Here we go again.

Cue more investigations, damaged reputations, and sticky situations as we guide you through another whirlwind week of politics. Roll on the next!

Flying High

 Chris Heaton-Harris

Chris Heaton-Harris

 

The government chief whip will surely have a smile on his face after the government’s Northern Ireland Protocol Bill passed its second reading with a majority of 74 – and not a single Tory vote against it. You might not have guessed it, with the news awash earlier this week with damning statements from several Tories’ Twitter accounts; but neither former PM Theresa May, who bluntly said the bill was “not legal”, nor Conservative chair of the Commons Northern Ireland affairs committee Simon Hoare, who described it as a “failure of statecraft”, walked the way they’d talked.

A sudden change of heart? Unlikely. The 72 tory MPs – including May and Hoare – who abstained prove that not all is well in Tory land. More likely, it is a canny move by Heaton-Harris who may finally be beginning to get a grip on the long-term dysfunctional Tory parliamentary mismanagement. Time will tell.

Middle Ranking

 Angela Rayner

Angela Rayner

 

Labour’s second in command proved her mettle during the Battle of the Deputies at PMQs this week. Utilising clear communications and passionate lines of attack left Deputy PM Raab with only hesitancy, hypocrisy, and a distasteful wink following the half-hour heated punch-up. Comparing the Tory MPs’ chortling with laws to outlaw people protesting outside Westminster, or Boris’s absence from the Chamber with an attempt to ‘flee the country’, it is Rayner and Labour who led the dance following the session.

That’s all very well, and may do wonders for Labour’s media reputation, but it’s the reputation among voters that matters. Throwing arrows against the government at the despatch box will only go so far. It’s more entertaining to watch, but not necessarily more convincing for an electorate that is pleading to be shown a different direction.

Sinking Quickly

 George Eustice

George Eustice

 

‘Investigated for untreated sewage’ – there’s a line you don’t want on your CV. Particularly if you’re the Environment Secretary of State, who will want to quickly wash his hands of the Office for Environmental Protection’s investigation into untreated sewage being pumped into rivers and seas in England.

The investigation will seek “to determine whether these authorities have failed to comply with their respective duties in relation to the regulation, including the monitoring and enforcement, of water companies’ own duties to manage sewage”. It follows the warning earlier this year by the Environmental Audit Committee that not a single river or lake in England currently has a clean bill of health – things are clearly not exactly going swimmingly for Eustice as he tries to keep his head above water.

 Douglas Ross

Douglas Ross

 

Leader of the Scottish Tories Douglas Ross finds himself in a bit of sticky situation.
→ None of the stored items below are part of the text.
-- ==== Sys2Proof/Machine/Ops.lean ====
section
/-! DEFINITION. The named operations over registers and memory: the Memory Bus with its routing table (20_memory.md R50 to R65,
R84, R85), the collaborator's calls (R64), the bank-switch control write (R70, R71), the Cartridge Image's accessors (R76),
`Fetch8` (00_scope.md R8), and the fault latch (60_exceptions.md R230). The hardware takes no exception and returns from none:
a fault is the terminal outcome of the step and jumps nowhere (60_exceptions.md R242, R243). -/

namespace Sys2Proof.Machine

/-! ### Register writes -/

/-- `PC <- v`. -/
def State.setPc (s : State) (v : Word) : State := { s with pc := v }

/-- `P <- p`. -/
def State.setP (s : State) (p : Status) : State := { s with p := p }

/-- `SP <- v`. -/
def State.setSp (s : State) (v : Byte) : State := { s with sp := v }

/-- A raised fault sets the latch (60_exceptions.md R230, 10_state.md R41). -/
def State.latch (s : State) (f : Fault) : State := { s with fault := some f }

/-- The precondition of `step()` that fails, if one does: an empty latch, and a `reset()` that has run
(70_reset_and_hazards.md R263). -/
def State.stepRefusal (s : State) : Option Refusal :=
  match s.fault with
  | some _ => some .faultLatched
  | none => if s.resetDone then none else some .neverReset

/-- What `reset()` writes once the vector word is read: `PC`, and the mark that it has run (70_reset_and_hazards.md R261, R263). -/
def State.launch (s : State) (target : Word) : State := { s with pc := target, resetDone := true }

/-- The bus address the stack pointer names: `STACK_BASE + SP` (10_state.md R26). No implemented instruction uses it. -/
def State.stackAddress (s : State) : Word := Config.stackBase + s.sp.setWidth 16

/-! ### The collaborator (20_memory.md R64) -/

/-- The byte `VidRead(slot)` answers in this state: the next settled answer, or a free value when none is settled (log 5). -/
def State.vidAnswer (s : State) (slot : BitVec 3) : Byte :=
  match s.vidAnswers with
  | v :: _ => v
  | [] => Config.vidAnswer s.vidReads s.events slot

/-- What `VidRead(slot)` changes: the event is recorded and the answer is used up. No other state changes. -/
def State.afterVidRead (s : State) (slot : BitVec 3) : State :=
  { s with events := s.events ++ [.vidRead slot], vidAnswers := s.vidAnswers.tail, vidReads := s.vidReads + 1 }

/-- An event handed to the collaborator: `VidWrite` or `OamDmaTrigger`. -/
def State.emit (s : State) (e : Event) : State := { s with events := s.events ++ [e] }

/-! ### The Cartridge Image's bounds-checked accessors (20_memory.md R76) -/

/-- Program byte at an absolute offset. -/
def Cartridge.prgByte (c : Cartridge) (offset : Nat) : Except Fault Byte :=
  if offset < c.prgBytes then .ok (Memory.read c.prg offset) else .error (.internalBoundsError offset)

/-- Program word at an absolute offset, little-endian. The bus does not use it (C5). -/
def Cartridge.prgWord (c : Cartridge) (offset : Nat) : Except Fault Word :=
  match c.prgByte offset with
  | .error f => .error f
  | .ok lo =>
    match c.prgByte (offset + 1) with
    | .error f => .error f
    | .ok hi => .ok (wordOfBytes lo hi)

/-- Graphics byte at an absolute offset. -/
def Cartridge.chrByte (c : Cartridge) (offset : Nat) : Except Fault Byte :=
  if offset < c.chrBytes then .ok (Memory.read c.chr offset) else .error (.internalBoundsError offset)

/-- The graphics byte the video subsystem reaches at a logical address: in `CHR_RAM` when it is present, else in `CHR`
(20_memory.md R68). No CPU access reaches it. -/
def State.graphicsByte (s : State) (addr : Word) : Except Fault Byte :=
  match s.chrRam with
  | some m =>
    if translateGraphics s.banks addr < Config.chrRamSize then .ok (Memory.read m (translateGraphics s.banks addr))
    else .error (.internalBoundsError (translateGraphics s.banks addr))
  | none => s.cart.chrByte (translateGraphics s.banks addr)

/-! ### The Memory Bus -/

/-- The rows of the routing table (20_memory.md R85). -/
inductive Target where
  | ram (index : Nat)
  | vid (slot : BitVec 3)
  | oamDma
  | audioIo
  | testMode
  | cart
  deriving DecidableEq, Repr

/-- `Route(addr)`: the first matching row wins (20_memory.md R85). -/
def route (addr : Word) : Target :=
  if addr ≤ 0x1FFF then .ram (addr &&& 0x07FF).toNat
  else if addr ≤ 0x3FFF then .vid ((addr &&& 0x0007).setWidth 3)
  else if addr = 0x4014 then .oamDma
  else if addr ≤ 0x4017 then .audioIo
  else if addr ≤ 0x401F then .testMode
  else .cart

/-- A read of the cartridge window (20_memory.md R57). -/
def cartRead (addr : Word) (s : State) : Except Fault Byte :=
  if 0x8000 ≤ addr then s.cart.prgByte (translateProgram s.banks addr) else .error (.unmappedAddress addr)

/-- `ControlWrite(addr, v)` (20_memory.md R70): the strategy's new slots, rejected when one is out of range (R71). -/
def controlWrite (m : MapperStrategy) (addr : Word) (v : Byte) (s : State) : Except Fault State :=
  if (m.controlWrite s.banks addr v).inRange s.cart.prgCount s.cart.chrCount then
    .ok { s with banks := m.controlWrite s.banks addr v }
  else .error (.bankOutOfRange addr v)

/-- A write to the cartridge window under a mapper strategy (20_memory.md R58). -/
def cartWrite (m : MapperStrategy) (addr : Word) (v : Byte) (s : State) : Except Fault State :=
  if m.isControl addr then controlWrite m addr v s else .error (.readOnlyViolation addr)

/-- `MemRead(addr, 1)` (20_memory.md R50, R52 to R57): the byte and the state after the read, or a fault. -/
def busRead (addr : Word) (s : State) : Except Fault (Byte × State) :=
  match route addr with
  | .ram k => .ok (Memory.read s.ram k, s)
  | .vid slot => .ok (s.vidAnswer slot, s.afterVidRead slot)
  | .oamDma => .error (.unmappedAddress addr)
  | .audioIo => .error (.unimplementedRegion addr)
  | .testMode => .error (.unimplementedRegion addr)
  | .cart =>
    match cartRead addr s with
    | .ok v => .ok (v, s)
    | .error f => .error f

/-- `MemWrite(addr, 1, v)` (20_memory.md R50, R52 to R56, R58): the state after the write, or a fault. -/
def busWrite (addr : Word) (v : Byte) (s : State) : Except Fault State :=
  match route addr with
  | .ram k => .ok { s with ram := Memory.write s.ram k v }
  | .vid slot => .ok (s.emit (.vidWrite slot v))
  | .oamDma => .ok (s.emit (.oamDmaTrigger v))
  | .audioIo => .error (.unimplementedRegion addr)
  | .testMode => .error (.unimplementedRegion addr)
  | .cart =>
    match mapperStrategy s.cart.mapperId with
    | some m => cartWrite m addr v s
    | none => .error (.readOnlyViolation addr)

/-- A fault with the state in which it is raised. One access that faults changes nothing; a sequence of accesses has made those
before the fault, and the collaborator has seen its calls (60_exceptions.md R242). -/
abbrev Raised := Fault × State

/-- `MemRead(addr, 2)`: two routed byte reads, low first, the address wrapping (20_memory.md R59). -/
def readWord (addr : Word) (s : State) : Except Raised (Word × State) :=
  match busRead addr s with
  | .error f => .error (f, s)
  | .ok (lo, s1) =>
    match busRead (addr + 1) s1 with
    | .error f => .error (f, s1)
    | .ok (hi, s2) => .ok (wordOfBytes lo hi, s2)

/-- The byte stored at a bus address, without a bus access: work RAM and program storage. None for every other address. -/
def peek (s : State) (addr : Word) : Option Byte :=
  match route addr with
  | .ram k => some (Memory.read s.ram k)
  | .cart =>
    match cartRead addr s with
    | .ok v => some v
    | .error _ => none
  | _ => none

/-! ### The instruction stream -/

/-- `Fetch8()` (00_scope.md R8): read at `PC`, then advance `PC` by one. -/
def fetch8 (s : State) : Except Fault (Byte × State) :=
  match busRead s.pc s with
  | .error f => .error f
  | .ok (b, t) => .ok (b, t.setPc (t.pc + 1))

/-! ### Data accesses of an effect -/

/-- Read the byte at `ea`, then apply an effect to it; a fault of the read ends the instruction (00_scope.md R8). -/
def readThen (ea : Word) (effect : Byte → State → State) (s : State) : Result :=
  match busRead ea s with
  | .error f => .fault f
  | .ok (v, t) => .next (effect v t)

/-- Write `v` to `ea`, the last action of a store; a fault of the write ends the instruction (41_store.md, head). -/
def storeAt (ea : Word) (v : Byte) (s : State) : Result :=
  match busWrite ea v s with
  | .error f => .fault f
  | .ok t => .next t

end Sys2Proof.Machine
end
First Minister Nicola Sturgeon made it quite clear in her #indyref2 announcement that she had no confidence in Ross’s party to run Scotland, and yet Ross had already made it equally clear he had no confidence in Boris Johnson to run the Tories.

In this chicken-and-egg scenario of who-should-lead-who, the figure likely to be left the worst off is Ross himself, having been alienated by Sturgeon’s call for independence while declaring that he doesn’t back the PM south of the border. But if he thinks that rallying Scotland with the Union requires nothing more than joining the anti-Boris cross-party crowd, he might well be mistaken.